## Your assignment
Retype word for word the lines of the data below, from the first to the one bearing "intro a0 a1 a2 a3", with that one included.

Dataset excerpts
◇ ◇ ◇ ◇

theorem keeps_execImageVerified : ∀ a0 a1 a2 a3, KeepsR 0x3000000000000030000000000000000000000000000000000000000000000000000000000000000080100000000000000000000000000060000e1b00000000000000000000000000000000100 a3 (execImageVerified a0 a1 a2 a3) := by
  intro a0 a1 a2 a3
  have h0 : Keeps 0x3000000000000030000000000000000000000000000000000000000000000000000000000000000080100000000000000000000000000060000e1b00000000000000000000000000000000100 a3 a3 := Keeps.refl _
  unfold execImageVerified
  repeat' first
    | with_reducible assumption
    | intro _
    | with_reducible apply Keeps.accepted
    | with_reducible apply KeepsR.next
    | with_reducible apply KeepsR.ite
    | (extract_lets +onlyGivenNames x; refine Keeps.cutF x ?_ (fun hx => ?_); (on_goal 1 => (intros; unfold x)); on_goal 2 => clear_value x)
    | (extract_lets +onlyGivenNames x; refine Keeps.cutF1 x ?_ (fun hx => ?_); (on_goal 1 => (intros; unfold x)); on_goal 2 => clear_value x)
    | (with_reducible apply_assumption (exfalso := false) (symm := false))
    | (extract_lets +onlyGivenNames x; refine Keeps.cut x ?_ (fun hx => ?_); (revert x; show Keeps _ _ _); on_goal 2 => clear_value x)
    | (extract_lets +onlyGivenNames x; clear_value x)
    | with_reducible apply Keeps.step (keeps_State_log _ _ _)
    | with_reducible apply Keeps.setN .NVS_IMAGE_STATE group_NVS_IMAGE_STATE
    | with_reducible apply Keeps.step (keeps_demandLockout _ _)
    | with_reducible apply Keeps.step (keeps_runImage _ _ _ _)
    | with_reducible apply Keeps.ite
    | with_reducible apply Keeps.iteP
    | with_reducible decide
    | split

theorem keeps_loadGraph : ∀ a0 a1 a2, Keeps 0x10007c7e000000000000000000000000804000000000000000000000000000e01c4000200000000000000000000000000000000000100 a2 (loadGraph a0 a1 a2) := by
  intro a0 a1 a2
  have h0 : Keeps 0x10007c7e000000000000000000000000804000000000000000000000000000e01c4000200000000000000000000000000000000000100 a2 a2 := Keeps.refl _
  unfold loadGraph
  repeat' first
    | with_reducible assumption
    | ((with_reducible refine PieField.upd_of ?_); intro i x hi; cases i <;> first | exact Keeps.no rfl hi | exact rfl | (split <;> rfl) | ((repeat' split) <;> rfl))
    | ((with_reducible refine StgField.upd_of ?_); intro i x hi; cases i <;> first | exact Keeps.no rfl hi | exact rfl | (split <;> rfl) | ((repeat' split) <;> rfl))
    | exact Or.inl rfl
    | exact Or.inr (fun _ h => h)
    | exact Or.inr (fun _ _ => rfl)
    | ((with_reducible refine Or.inr ?_); intro x h; (repeat' split) <;> first | exact h | exact rfl)
    | intro _
    | (extract_lets +onlyGivenNames x; refine Keeps.cut x ?_ (fun hx => ?_); (revert x; show Keeps _ _ _); on_goal 2 => clear_value x)
    | (extract_lets +onlyGivenNames x; clear_value x)
    | with_reducible apply Keeps.step (keeps_State_log _ _ _)
    | with_reducible refine Keeps.modPier ?_ ?_
    | with_reducible refine Keeps.modStage ?_ ?_ ?_
    | with_reducible apply Keeps.setBit .PIE_STATUS (group_PIE_STATUS _)
    | with_reducible apply Keeps.setN .PIE_INSTANCE_COUNT (group_PIE_INSTANCE_COUNT _)
    | with_reducible apply Keeps.setN .PIE_GRAPH_ID (group_PIE_GRAPH_ID _)
    | with_reducible apply Keeps.setN .PIE_WCET_TOTAL (group_PIE_WCET_TOTAL _)
    | with_reducible apply Keeps.setN .MOD_STAGE_SAFE_CAUSE (group_MOD_STAGE_SAFE_CAUSE _ (by first | omega | (simp only [List.mem_range, List.mem_cons, List.not_mem_nil, or_false] at *; omega)))
    | with_reducible apply Keeps.setN .PIE_GRAPH_CHECK (group_PIE_GRAPH_CHECK _)
    | with_reducible apply Keeps.setN .PIE_WCET_CRIT (group_PIE_WCET_CRIT _)
    | with_reducible apply Keeps.ite
    | with_reducible apply Keeps.iteP
    | with_reducible decide
    | split

theorem keeps_loadSaved (s : State) : Keeps 0x100000000000000000000000000000000000000000000003ffffffffffffffffffffffffffffffffffffffffffffffffffffffffffffff004 s (loadSaved s) := by
  unfold loadSaved
  refine Keeps.modEdg (fun _ i hi => by cases i <;> first | exact Keeps.no rfl hi | exact rfl) ?_
  exact Keeps.foldl _ (fun t n h => Keeps.setBit .PIE_CONFIG (group_PIE_CONFIG _) (by decide) _ _ (Keeps.setBit .GFL_CONFIG (group_GFL_CONFIG _) (by decide) _ _ h))
    (Keeps.upd_commitWrites (Keeps.upd_objs (Keeps.refl s) (by decide) _ (fun h => cellsWf_overlay _ (cellsWf_filter _ h))) (by decide) _)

◇ ◇ ◇ ◇

## Exercise result
theorem keeps_execImageVerified : ∀ a0 a1 a2 a3, KeepsR 0x3000000000000030000000000000000000000000000000000000000000000000000000000000000080100000000000000000000000000060000e1b00000000000000000000000000000000100 a3 (execImageVerified a0 a1 a2 a3) := by
  intro a0 a1 a2 a3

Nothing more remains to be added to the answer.